Perineural invasion/neurotropism was present in four cases (Figure 3a). The cases with perineural invasion were predominantly nested with two cases having focal fascicular growth. Two of the cases had a markedly myxoid stroma and one had mildly myxoid stroma. No case with perineural invasion had more than mild cytologic atypia, and they had low mitotic rates. None of the cases displayed vascular invasion.

Figure 3
figure 3

(a) Perineural invasion was present in four cases. (b) Hemorrhage and osteoclast-like giant cells were present in two cases reminiscent of plexiform fibrohistiocytic tumor. Neither case had fibromatosis-like fascicles or a plexiform growth pattern. (c) In four cases, the tumor had vacuolated cytoplasm imparting a xanthomatous appearance to the tumor nests. (d) In one case, the tumor nests consisted of aggregates of eosinophilic cells with a scant lymphocytic cuff resembling sarcoidosis. (e) In another case, many of the tumor nests were surrounded by a relatively prominent lymphocytic cuff. (f) Moderate-to-severe cytologic atypia was present in 18 cases. In this case, pleomorphic and hyperchromatic atypical cells are admixed with more typical tumor cells of cellular neurothekeoma.

Multinucleated cells and osteoclastic giant cells were present in two cases. In both of these cases, there was evidence of hemorrhage or hemosiderin deposition (Figure 3b).

In four cases, there were areas where the tumor cells had vacuolated cytoplasm imparting a xanthomatous appearance to the tumor cells (Figure 3c). In one case, the tumor cells had a pseudo-granulomatous appearance somewhat reminiscent of sarcoidosis (Figure 3d). A cuff of lymphocytes was variably present around tumor nests in two cases (Figure 3e).

Cytologic atypia was mild in 19 cases with moderate and severe cytologic atypia being present in 15 and 3 cases, respectively, with tumor cells that had enlarged hyperchromatic nuclei. The atypical cells were admixed within a background of more conventional appearing tumor cells (Figure 3f).
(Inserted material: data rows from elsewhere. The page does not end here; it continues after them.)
/-! ### The stages of a step, as the rules say them -/

/-- R61: the byte at the lower address is the low one. -/
theorem halfOfBytes_eq (b0 b1 : Byte) : halfOfBytes b0 b1 = BitVec.ofNat 16 (b0.toNat + 256 * b1.toNat) := by
  have h0 := b0.isLt
  have h1 := b1.isLt
  apply BitVec.eq_of_toNat_eq
  rw [halfOfBytes, toNat_append_eq_add, BitVec.toNat_ofNat]
  omega

theorem halfAt_eq (romSize : Nat) (image : Memory) (o : Nat) :
    halfAt romSize image o = halfOfBytes (imageByte romSize image o) (imageByte romSize image (o + 1)) :=
  (halfOfBytes_eq _ _).symm

/-- R130, R145: the decoder sees the halfword at the address and the one after it. -/
theorem fetch_eq_cacheAt (s : State) (a : Word) : fetch s a = cacheAt s a := by
  unfold fetch cacheLookup cacheAt
  cases s.icache with
  | empty => rfl
  | decoded image =>
    simp only [halfAt_eq]
    rfl

/-- R147, R362. -/
theorem retire_eq_ticked (tag : Event) (s : State) : retire tag s = ticked tag s := by
  unfold retire countTick ticked
  by_cases h : s.cfg.tickThreshold ≤ s.tickCount + 1
  · simp only [h, if_true, decide_true, Bool.true_or]
    rfl
  · simp only [h, if_false, decide_false, Bool.false_or]
    rfl

theorem retireResult_eq_finished (i : Instr) (r : Result) : retireResult i r = finished i r := by
  cases r with
  | next t => exact congrArg Host.Outcome.next (retire_eq_ticked _ _)
  | fault f => rfl
  | refused e => rfl

/-- R140 stages (d) and (e). -/
theorem executeAt_eq_runAt (s : State) : executeAt s = runAt s := by
  have hfetch : fetch s (instrAddr s) = cacheAt s (address s) := fetch_eq_cacheAt s _
  unfold executeAt runAt
  rw [hfetch]
  cases cacheAt s (address s) with
  | none => exact congrArg Host.Outcome.next (retire_eq_ticked _ _)
  | some i => exact retireResult_eq_finished i _

/-! ### Which of its stages a step goes through -/

theorem step_of_pendingSource {s : State} {src : Source} (h : pendingSource s = some src) :
    step s = answer (serviceInterrupt src s) := by
  rw [step, engineStep, h]

/-- R140, R368: with nothing to take the step runs where the exits end. -/
theorem step_of_exitLoop {s t : State} (hnone : noEntry s) (h : exitLoop exitFuel s = .ok t) :
    step s = runAt t := by
  rw [step, engineStep, pendingSource_eq_none.mpr hnone, h, ← executeAt_eq_runAt]

/-- R368: with nothing to take and away from the sentinel the step goes on. -/
theorem step_eq_runAt {s : State} (hnone : noEntry s) (hsentinel : address s ≠ 0xFFFFFFF8) :
    step s = runAt s :=
  step_of_exitLoop hnone (exitLoop_elsewhere _ hsentinel)

/-- Settles O35: the check finds the DMA bit before the tick bit. -/
theorem interruptCheck : Obligations.InterruptCheck := by
  refine fun s => ⟨fun hactive hdma => ?dma, fun hactive hdma htick => ?tick, step_eq_runAt⟩
  case dma =>
    have hsource : pendingSource s = some .dma := by simp [pendingSource, hactive, hdma]
    rw [step_of_pendingSource hsource, serviceInterrupt]
    cases exceptionEntry s.vecDma { s with dmaPending := false } with
    | ok t => rfl
    | error f => rfl
  case tick =>
    have hsource : pendingSource s = some .tick := by simp [pendingSource, hactive, hdma, htick]
    rw [step_of_pendingSource hsource, serviceInterrupt]
    cases exceptionEntry s.vecTick { s with tickPending := false } with
    | ok t => rfl
    | error f => rfl

/-- R376: the loop makes the rule's exits, as far as its bound reaches. -/
theorem exitLoop_of_exits {n fuel : Nat} {s t : State} (h : Exits n s t) (hfuel : n ≤ fuel)
    (hend : address t ≠ 0xFFFFFFF8) : exitLoop fuel s = .ok t := by
  induction h generalizing fuel with
  | none s => exact exitLoop_elsewhere _ hend
  | more hsentinel hexit _ ih =>
    obtain ⟨k, rfl⟩ := Nat.exists_eq_add_one_of_ne_zero (Nat.ne_zero_of_lt hfuel)
    rw [exitLoop_at_sentinel k hsentinel, exceptionExitFollowsRule _ _ hexit]
    exact ih (Nat.le_of_succ_le_succ hfuel) hend

/-- Settles O36: the loop ends in the state the exits lead to. -/
theorem sentinelExitsThenRuns : Obligations.SentinelExitsThenRuns :=
  fun _ _ _ hnone hfuel hexits hend => step_of_exitLoop hnone (exitLoop_of_exits hexits hfuel hend)

/-! ### What runs -/

/-- R142: the advanced program counter reads as the address plus 4. -/
theorem advanced_eq (s : State) : x s 15 + 2 = address s + 4 := by
  unfold address
  bv_omega

theorem eq_ok_of_toOption {α ε : Type} {r : Except ε α} {v : α} (h : r.toOption = some v) : r = .ok v := by
  cases r with
  | ok w => exact congrArg Except.ok (Option.some.inj h)
  | error e => cases h

theorem wellFormed_of_cacheAt {s : State} {a : Word} {i : Instr} (h : cacheAt s a = some i) :
    wellFormed i = true := by
  unfold cacheAt at h
  split at h
  · cases h
  · split at h
    · exact (encode_of_decode (eq_ok_of_toOption h)).1
    · cases h

/-- Settles O40: the cache entry is what the step executes. -/
theorem stepRunsDecodedInstruction : Obligations.StepRunsDecodedInstruction := by
  intro s i hnone hsentinel hcache
  refine ⟨wellFormed_of_cacheAt hcache, (x_put_same _ _ _).trans (advanced_eq s), ?_⟩
  rw [step_eq_runAt hnone hsentinel, runAt, hcache, advanced_eq]
  rfl

/-- R145: no entry exists at an odd address or beyond ROM. -/
theorem cacheAt_eq_none {s : State} {a : Word} (h : a.toNat % 2 = 1 ∨ s.cfg.romSize ≤ a.toNat) :
    cacheAt s a = none := by
  unfold cacheAt
  split
  · rfl
  · exact if_neg (by omega)

/-- Settles O41: in all three cases there is no cache entry. -/
theorem unrecognisedStepIsNoOp : Obligations.UnrecognisedStepIsNoOp := by
  intro s hnone hsentinel h
  have hcache : cacheAt s (address s) = none := by
    rcases h with hodd | hbeyond | hempty
    · exact cacheAt_eq_none (.inl hodd)
    · exact cacheAt_eq_none (.inr hbeyond)
    · exact hempty
  rw [step_eq_runAt hnone hsentinel, runAt, hcache, advanced_eq]

end Sys2Proof.Proofs
end

section
/-! # 70_reset_and_hazards.md and 20_memory.md R70: construction, reset, load_flash, registration -/

namespace Sys2Proof.Proofs

open Sys2Proof Sys2Proof.Machine Sys2Proof.Claims Sys2Proof.Laws

/-! ### Registration -/

/-- R70: what a map holds after an entry was put in. -/
theorem heldAt_insertKey {α : Type} {m : List (Nat × α)} (h : risingKeys m) (addr : Word) (v : α) (b : Word) :
    heldAt (insertKey addr.toNat v m) b = if b = addr then some v else heldAt m b := by
  rw [heldAt_eq_lookupKey, heldAt_eq_lookupKey, lookupKey_insertKey _ _ _ h]
  exact if_congr BitVec.toNat_inj rfl rfl

/-- Settles O58: each command puts one entry into one map. -/
theorem lastRegistrationWins : Obligations.LastRegistrationWins :=
  fun _ addr b hread hwrite =>
    ⟨_, _, rfl, rfl, heldAt_insertKey hread addr _ b, rfl, heldAt_insertKey hwrite addr _ b, rfl⟩

/-! ### Reset -/

theorem plainAt_congr {s u : State} {a : Word} {w : Width} (hcfg : s.cfg = u.cfg) (hrom : s.rom = u.rom)
    (hram : s.ram = u.ram) : plainAt s a w = plainAt u a w := by
  unfold plainAt romAt ramAt
  rw [hcfg, hrom, hram]
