-- ==== Sys2Proof/Machine/Ops.lean ====
section
/-! DEFINITION. The named operations over buffers and registers, the start and the end of a
command, and the ONE operation that takes a fault (60_exceptions.md R324). -/

namespace Sys2Proof.Machine

/-! ### Buffers -/

/-- The byte at an address, if the address holds a value (10_state.md R41). -/
def Memory.read : Memory → Nat → Option Byte
  | [], _ => none
  | (k, v) :: m, a => if k = a then some v else Memory.read m a

/-- A buffer after a byte is stored; it keeps the canonical form. -/
def Memory.write : Memory → Nat → Byte → Memory
  | [], a, b => [(a, b)]
  | (k, v) :: m, a, b =>
    if a < k then (a, b) :: (k, v) :: m
    else if a = k then (a, b) :: m
    else (k, v) :: Memory.write m a b

/-- A buffer in which the bytes at `n` and above hold no value (47_commands.md R281). -/
def Memory.below (m : Memory) (n : Nat) : Memory := m.filter (fun p => decide (p.1 < n))

/-- A buffer after the bytes `bs` are stored from address `a` on. -/
def Memory.writeAll : Memory → Nat → List Byte → Memory
  | m, _, [] => m
  | m, a, b :: bs => Memory.writeAll (Memory.write m a b) (a + 1) bs

/-- The buffer a name stands for. -/
def State.buffer (s : State) : Buffer → Memory
  | .inBuf => s.inBuf
  | .outBuf => s.outBuf
  | .metaBuf => s.metaBuf
  | .keyBuf => s.exf.kb

/-! ### Engine operations -/

/-- Why an engine operation ends before its last statement: a `raise F(info)` (00_scope.md R12), or
a read of something that holds no value. -/
inductive Stop where
  | raise (k : FaultKind) (info : Nat)
  | refuse (r : Refusal)
  deriving DecidableEq, Repr

/-- An operation of the ENGINE. A stop keeps the state at the point where it was raised: no later
statement executes (60_exceptions.md R323). -/
abbrev Engine := EStateM Stop State

/-- `raise F(info)` (00_scope.md R12). -/
def raise {α : Type} (k : FaultKind) (info : Nat) : Engine α := fun s => .error (.raise k info) s

/-- The engine declines to go on. -/
def refuse {α : Type} (r : Refusal) : Engine α := fun s => .error (.refuse r) s

/-- `raise F(info)` if a check holds. -/
def raiseIf (c : Bool) (k : FaultKind) (info : Nat) : Engine Unit :=
  if c then raise k info else pure ()

/-- `MemRead(B, a, 1)` (00_scope.md R10); a byte with no value is refused (10_state.md R41). -/
def memRead (b : Buffer) (a : Nat) : Engine Byte := fun s =>
  match (s.buffer b).read a with
  | some v => .ok v s
  | none => .error (.refuse (.unwrittenByte b a)) s

/-- `out_pos` after a byte was appended (20_memory.md R66). It has 32 bits (00_scope.md R7): an advance
to a number that does not fit them leaves a free value (DESIGN CHOICE, safe, log 3). -/
def nextOutPos (p : Word) : Word :=
  if p.toNat + 1 < 2 ^ 32 then p + 1 else Config.wideOutPos (p.toNat + 1)

/-- The state after a byte is appended to OUT (20_memory.md R66). -/
def State.pushOut (s : State) (v : Byte) : State :=
  { s with outBuf := Memory.write s.outBuf s.outPos.toNat v, outPos := nextOutPos s.outPos }

/-- The OUT append with its capacity check (20_memory.md R66). -/
def append (v : Byte) : Engine Unit := do
  let s ← get
  raiseIf (decide (s.cfg.outCap ≤ s.outPos.toNat)) .bufferCapacity (s.cfg.outCap + 1)
  set (s.pushOut v)

/-- Appends of several bytes, in order. -/
def appendAll : List Byte → Engine Unit
  | [] => pure ()
  | v :: vs => do
    append v
    appendAll vs

/-- The state after `InByte()` has taken a byte. -/
def State.advanceIn (s : State) : State := { s with inPos := s.inPos + 1 }

/-- `InByte()` (40_bitcursor.md R133). -/
def inByte : Engine Byte := do
  let s ← get
  raiseIf (decide (s.inLen.toNat ≤ s.inPos.toNat)) .truncated s.inPos.toNat
  let b ← memRead .inBuf s.inPos.toNat
  modify State.advanceIn
  pure b

/-- `Append(InByte())`, `n` times (47_commands.md R286, R287). -/
def copyIn : Nat → Engine Unit
  | 0 => pure ()
  | n + 1 => do
    let b ← inByte
    append b
    copyIn n

/-! ### Start and end of a command -/

/-- What FAULT_INFO holds for a recorded value: the value, or a free value when it does not fit the
register (DESIGN CHOICE, safe, log 17). -/
def infoWord (n : Nat) : Word := if n < 2 ^ 32 then BitVec.ofNat 32 n else Config.wideInfo n

/-- Taking a fault (60_exceptions.md R324), the one place where it is written: the fault registers,
OUT_LEN and OUT, STATUS, and the engine idle. There is no vector, no saved program counter and no
return (R328). -/
def takeFault (k : FaultKind) (info : Nat) (s : State) : State :=
  { s with
    faultInPos := s.inPos
    faultOutPos := if s.phase = .lzDecode then s.tokOut else s.outPos
    faultInfo := infoWord info
    outLen := 0
    outBuf := []
    status := statusFaulted k s.status
    phase := .idle }

/-- A command that ends with a fault: a latched host conflict takes priority over it
(60_exceptions.md R326, R331). -/
def endWithFault (k : FaultKind) (info : Nat) (s : State) : State :=
  if s.hc.isSet then takeFault .hostConflict s.hc.info.toNat s else takeFault k info s

/-- `Complete()` (47_commands.md R281): OUT_LEN and STATUS are published, bytes of OUT at OUT_LEN
and above hold no value, the engine is idle. -/
def publish (s : State) : State :=
  { s with
    outLen := s.outPos
    outBuf := Memory.below s.outBuf s.outPos.toNat
    status := statusCompleted s.status
    phase := .idle }

/-- A command that reaches its end without a fault of its own: it completes, or ends with the
latched host conflict (60_exceptions.md R331). Its body is over, so no LZ decode is running any
more and FAULT_OUT_POS gets `out_pos` (DEDUCED, unsafe, log 19). -/
def complete (s : State) : State :=
  if s.hc.isSet then takeFault .hostConflict s.hc.info.toNat { s with phase := .idle }
  else publish s

/-- The start of a command (47_commands.md R280): STATUS, and the working state as 10_state.md R43
lists it. The word waits in `phase` for its dispatch. -/
def commandStart (v : Word) (s : State) : State :=
  { s with
    status := statusStarted (v.extractLsb' 0 8)
    inPos := 0
    outPos := 0
    bc := ⟨0, 0⟩
    hf := { s.hf with on := false, cursor := ⟨0, 0⟩ }
    hc := ⟨false, 0⟩
    tokOut := 0
    enc := { s.enc with isOpen := false, cnt := 0, flag := 0, pend := [] }
    outLen := 0
    phase := .dispatch v }

/-- Runs an engine operation as the body of an instruction: what it leaves is passed to `k`, a raised
fault is taken, a refusal stops the machine. -/
def runBody (body : Engine Unit) (k : State → State) (s : State) :
    Host.Outcome State Fault Refusal :=
  match body s with
  | .ok _ s' => .next (k s')
  | .error (.raise f info) s' => .next (endWithFault f info s')
  | .error (.refuse r) _ => .refused r

/-- A command whose whole body runs in one step and then completes (47_commands.md R280, R296). -/
def runCommand (body : Engine Unit) (s : State) : Host.Outcome State Fault Refusal :=
  runBody body complete s

/-- A token of a running LZ decode (42_lz_decode.md R160): the loop goes on after it. -/
def runToken (body : Engine Unit) (s : State) : Host.Outcome State Fault Refusal :=
  runBody body id s

end Sys2Proof.Machine
end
The mitotic rate ranged from 0 to 10 mitotic figures per mm2 with a mean mitotic rate of 2/mm2. In general, the cases clustered into two groups those that had little to no mitotic figures and those with significant numbers of mitotic figures (≥5 mitotic figures/mm2; Figure 4a). Atypical mitotic figures were also identified in one case (Figure 4b). The case with atypical mitotic figures had moderate to focally severe cytologic atypia but also areas more resembling a conventual cellular neurothekeoma. Cases with atypia tended to have a higher mitotic rate than cases with only mild atypia, although there was overlap.

Figure 4
figure 4

(a) Mitotic figures were identified in most cases. This image is from a typical cellular neurothekeoma. (b) One of the cases with prominent cytologic atypia had a rare atypical mitotic figure. (c) All of the cases were immunoreactive for NKI-C3. (d) With the exception of one case, all were positive for CD10.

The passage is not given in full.